Deploying a new OVA/OVF containing OVF properties that need to be configured is super easy using PowerCLI's Get-OvfConfiguration and Import-VApp cmdlets. Many examples can be found online including the PowerCLI Deployment Github repository.

However, once an OVA/OVF has been deployed and running as a standard Virtual Machine, I found there were no out of the box cmdlets for manipulating the OVF properties for a VM as shown in the screenshot below.

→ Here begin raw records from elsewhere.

@[simp] theorem State.releasePin_faults (s : State) (h : HeadId) : (s.releasePin h).faults = s.faults := by
  unfold State.releasePin; split <;> rfl
@[simp] theorem State.releasePin_reports (s : State) (h : HeadId) : (s.releasePin h).reports = s.reports := by
  unfold State.releasePin; split <;> rfl
@[simp] theorem State.releasePin_discharge (s : State) (h : HeadId) : (s.releasePin h).discharge = s.discharge := by
  unfold State.releasePin; split <;> rfl
@[simp] theorem State.releasePin_scanner (s : State) (h : HeadId) : (s.releasePin h).scanner = s.scanner := by
  unfold State.releasePin; split <;> rfl

/-! ### Entries (R62, R64, R66, R49) -/

/-- The context of a head that has entered ABORTING (R62), but for the Scanner's fields. -/
def Head.aborted (c : Head) (ventLimit : Nat) : Head :=
  { ({ c.vented with state := .aborting, level := 1, pin := none } : Head).withRecord .aborted none c.pin with
    ventTimer := some ventLimit }

theorem State.enterAborting_head (s : State) (h g : HeadId) :
    ((s.enterAborting h).head g).butScan =
      if g = h then ((s.head h).aborted s.sequencer.ventLimit).butScan else (s.head g).butScan := by
  unfold State.enterAborting
  dsimp only
  rw [State.post_butScan]
  have v : ((((s.changeState h .aborting).updHead h Head.vented).releasePin h).updHead h fun c =>
      c.withRecord .aborted none (s.head h).pin).sequencer.ventLimit = s.sequencer.ventLimit := by
    unfold State.releasePin State.changeState
    dsimp only
    split <;> split <;> rfl
  rw [v]
  by_cases x : g = h
  · subst x
    simp only [State.head_updHead, State.releasePin_head, State.changeState_head, if_true]
    rfl
  · simp only [State.head_updHead_ne _ _ x, State.releasePin_head, State.changeState_head, if_neg x]

@[simp] theorem State.enterAborting_faults (s : State) (h : HeadId) : (s.enterAborting h).faults = s.faults := by
  unfold State.enterAborting; simp
@[simp] theorem State.enterAborting_reports (s : State) (h : HeadId) : (s.enterAborting h).reports = s.reports := by
  unfold State.enterAborting; simp
@[simp] theorem State.enterAborting_discharge (s : State) (h : HeadId) :
    (s.enterAborting h).discharge = s.discharge := by
  unfold State.enterAborting; simp

theorem State.enterForced_head (s : State) (h g : HeadId) :
    ((s.enterForced h).head g).butScan =
      if g = h then
        ({ (s.head h).vented with state := .forced, level := 2, ventTimer := none } : Head).butScan
      else (s.head g).butScan := by
  unfold State.enterForced
  dsimp only
  rw [State.post_butScan]
  by_cases x : g = h
  · subst x
    simp only [State.head_updHead, State.changeState_head, if_true]
    rfl
  · simp only [State.head_updHead_ne _ _ x, State.changeState_head, if_neg x]

@[simp] theorem State.enterForced_faults (s : State) (h : HeadId) : (s.enterForced h).faults = s.faults := by
  unfold State.enterForced; simp
@[simp] theorem State.enterForced_reports (s : State) (h : HeadId) : (s.enterForced h).reports = s.reports := by
  unfold State.enterForced; simp
@[simp] theorem State.enterForced_discharge (s : State) (h : HeadId) : (s.enterForced h).discharge = s.discharge := by
  unfold State.enterForced; simp
@[simp] theorem State.enterForced_store (s : State) (h : HeadId) : (s.enterForced h).store = s.store := by
  unfold State.enterForced; simp
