-- ==== Sys2Proof/Tests/Slice0.lean ====
section
/-! SUPPORT. Checks of the model against numbers the manual prints, one small test for most commands, and for every
obligation with hypotheses a concrete state that meets them. -/

namespace Sys2Proof.Tests

open Sys2Proof Sys2Proof.Machine

-- One test at a time: each one waits for the declarations before it, and a thread that waits keeps its stack.
set_option Elab.async false

/-! ## States and operands -/

/-- A request to the part at address 0, with the body bytes that a kind of `n` bytes leaves. -/
def env (n : Nat) : Envelope := ⟨0, 7, 0, List.replicate (96 - n) 0⟩

/-- The state a command leaves; every command leaves one. -/
def after (i : Instr) (s : State) : State :=
  match exec i s with
  | .next t => t
  | _ => s

def s0 : State := State.reset

/-- A part out of SAFE: no class in the stop-cause set. -/
def inMode (m : Mode) (s : State) : State :=
  (s.updRecord .reset fun r => { r with latched := false, inStop := false }) |> fun s =>
    { s with faults := { s.faults with mode := m } }

/-- A part with CPR 4096, Θs 60, Θd 2500, base gap 16, 20 heads from station 32, and one FILL zone. -/
def configured (s : State) : State :=
  { s with
    tracker := { s.tracker with cpr := 4096, maxStep := 32 }
    zones := { s.zones with
      seatEnd := 60, dischargeAngle := 2500
      rows := s.zones.rows.set 0 ⟨true, 100, 2400, 0x7f, 10, 4⟩ }
    management := { s.management with headCount := 20, stationBase := 32 } }

def cal : Calib := ⟨2480, 35, 5900, -20, 55⟩

def idle : Head := { Head.blank with state := .idle, offset := some 0, calib := some cal, overrun := 55 }

def thePin : Pin := ⟨3, 1, 411⟩

def seating : Head := { idle with state := .seating, pin := some thePin, cycle := 1 }

def running : Head := { seating with state := .running, phase := some .pending, bases := some ⟨40000, 0⟩ }

def fillWork : Work := ⟨⟨3300, 30, 30, 160, 8⟩, ⟨.fill, 12, 3, 30, .volume, 1000, 0, 1100⟩⟩

/-- RUNNING in an ACTIVE FILL whose final cut is armed. -/
def filling : Head :=
  { running with
    phase := some .active, startAngle := some 600, work := some fillWork, rampPos := some 600
    valves := ⟨true, false, 3, false⟩, arm := some ⟨.liquid, 671⟩, lastObs := some ⟨300, false, true, .rest, false, 0, 0, 0⟩ }

def aborting : Head :=
  { idle with state := .aborting, level := 1, valves := .venting, ventTimer := some 1500 }

def aRecord : DoseRecord :=
  { verdict := .under, skip := none, cycle := 1, pin := some thePin, liquid := 1, syrup := 2, estimate := none
    observed := none, fault := none, completed := 3 }

def doneHead : Head := { idle with state := .done, record := some aRecord }

def locked : Head := { idle with state := .lockout, level := 3, valves := .venting }

/-- Head 2 as given, in a part that has slot 3 ACTIVE with one user. -/
def withHead (c : Head) (s : State) : State :=
  (s.setHead 2 c).setSlot 3 { s.slot 3 with state := .active, users := 1, gen := 1, profile := some 411 }

/-- A locked tracker at a position. -/
def lockedAt (p : Pos) (s : State) : State :=
  { s with tracker := { s.tracker with state := .locked, ref := some p, pos := some p, gapTimer := some 4 } }

/-- An exchange in flight to head 2. -/
def flight : InFlight :=
  { head := 2, seq := 5, valves := .rest, arm := none, rampDone := true, predates := false, discard := false
    urgent := false, timer := 20 }
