-- ==== Sys2Proof/Machine/Step.lean ====
section
/-! DEFINITION. One step: the next move is driven, and the operation it selects, if any, is performed. -/

namespace Sys2Proof.Machine

/-- A step performs the selected operation; a move that selects none has only driven its inputs. -/
def step (s : State) : Host.Outcome State Fault Refusal :=
  match fetch s with
  | (some i, s') => exec i s'
  | (none, s') => .next s'

/-- `s` with the opcode-table word `w` of `nbits` bits placed as the next operation (log entry 12). -/
def State.withFetchWord (s : State) (nbits w : Nat) : State := placeRaw ⟨nbits, w⟩ s

end Sys2Proof.Machine
end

Online searches also did not yield any results and hence the opopournity and article 🙂

Just like any VM reconfiguration, you will need to use the vSphere API ReconfigVM_Task() and to update various OVF settings for a VM, you will need to pass in VAppConfigSpec along with a VAppPropertySpec containing the individual OVF property values to update.

To demonstrate the use of this vSphere API, I have created a sample PowerCLI script called VMOvfProperty.ps1 which contains both a Get and Set function.

Here is an example of calling the Get-VMOvfProperty function which simply accepts a VM object (returned by Get-VM) and outputs the OVF property ID, Label, current value and Description as shown in the screenshot below.

If we now want to update some of these OVF properties, we can use the Set-VMOvfProperty which also accepts a VM object along with a hashtable that contains the OVF property IDs and their respective values to update. Below is an example on how to build the PowerShell hashtable based on the output provided above.

We now simply feed our $ovfPropertyChanges hashtable along with the VM object to our Set-VMOvfProperty function as shown in the screenshot below.

If we now refresh our vSphere Web Client, we can see the OVF properties have been updated with the expected values.

You can also use the Get-VMOvfProperty function to confirm the changes.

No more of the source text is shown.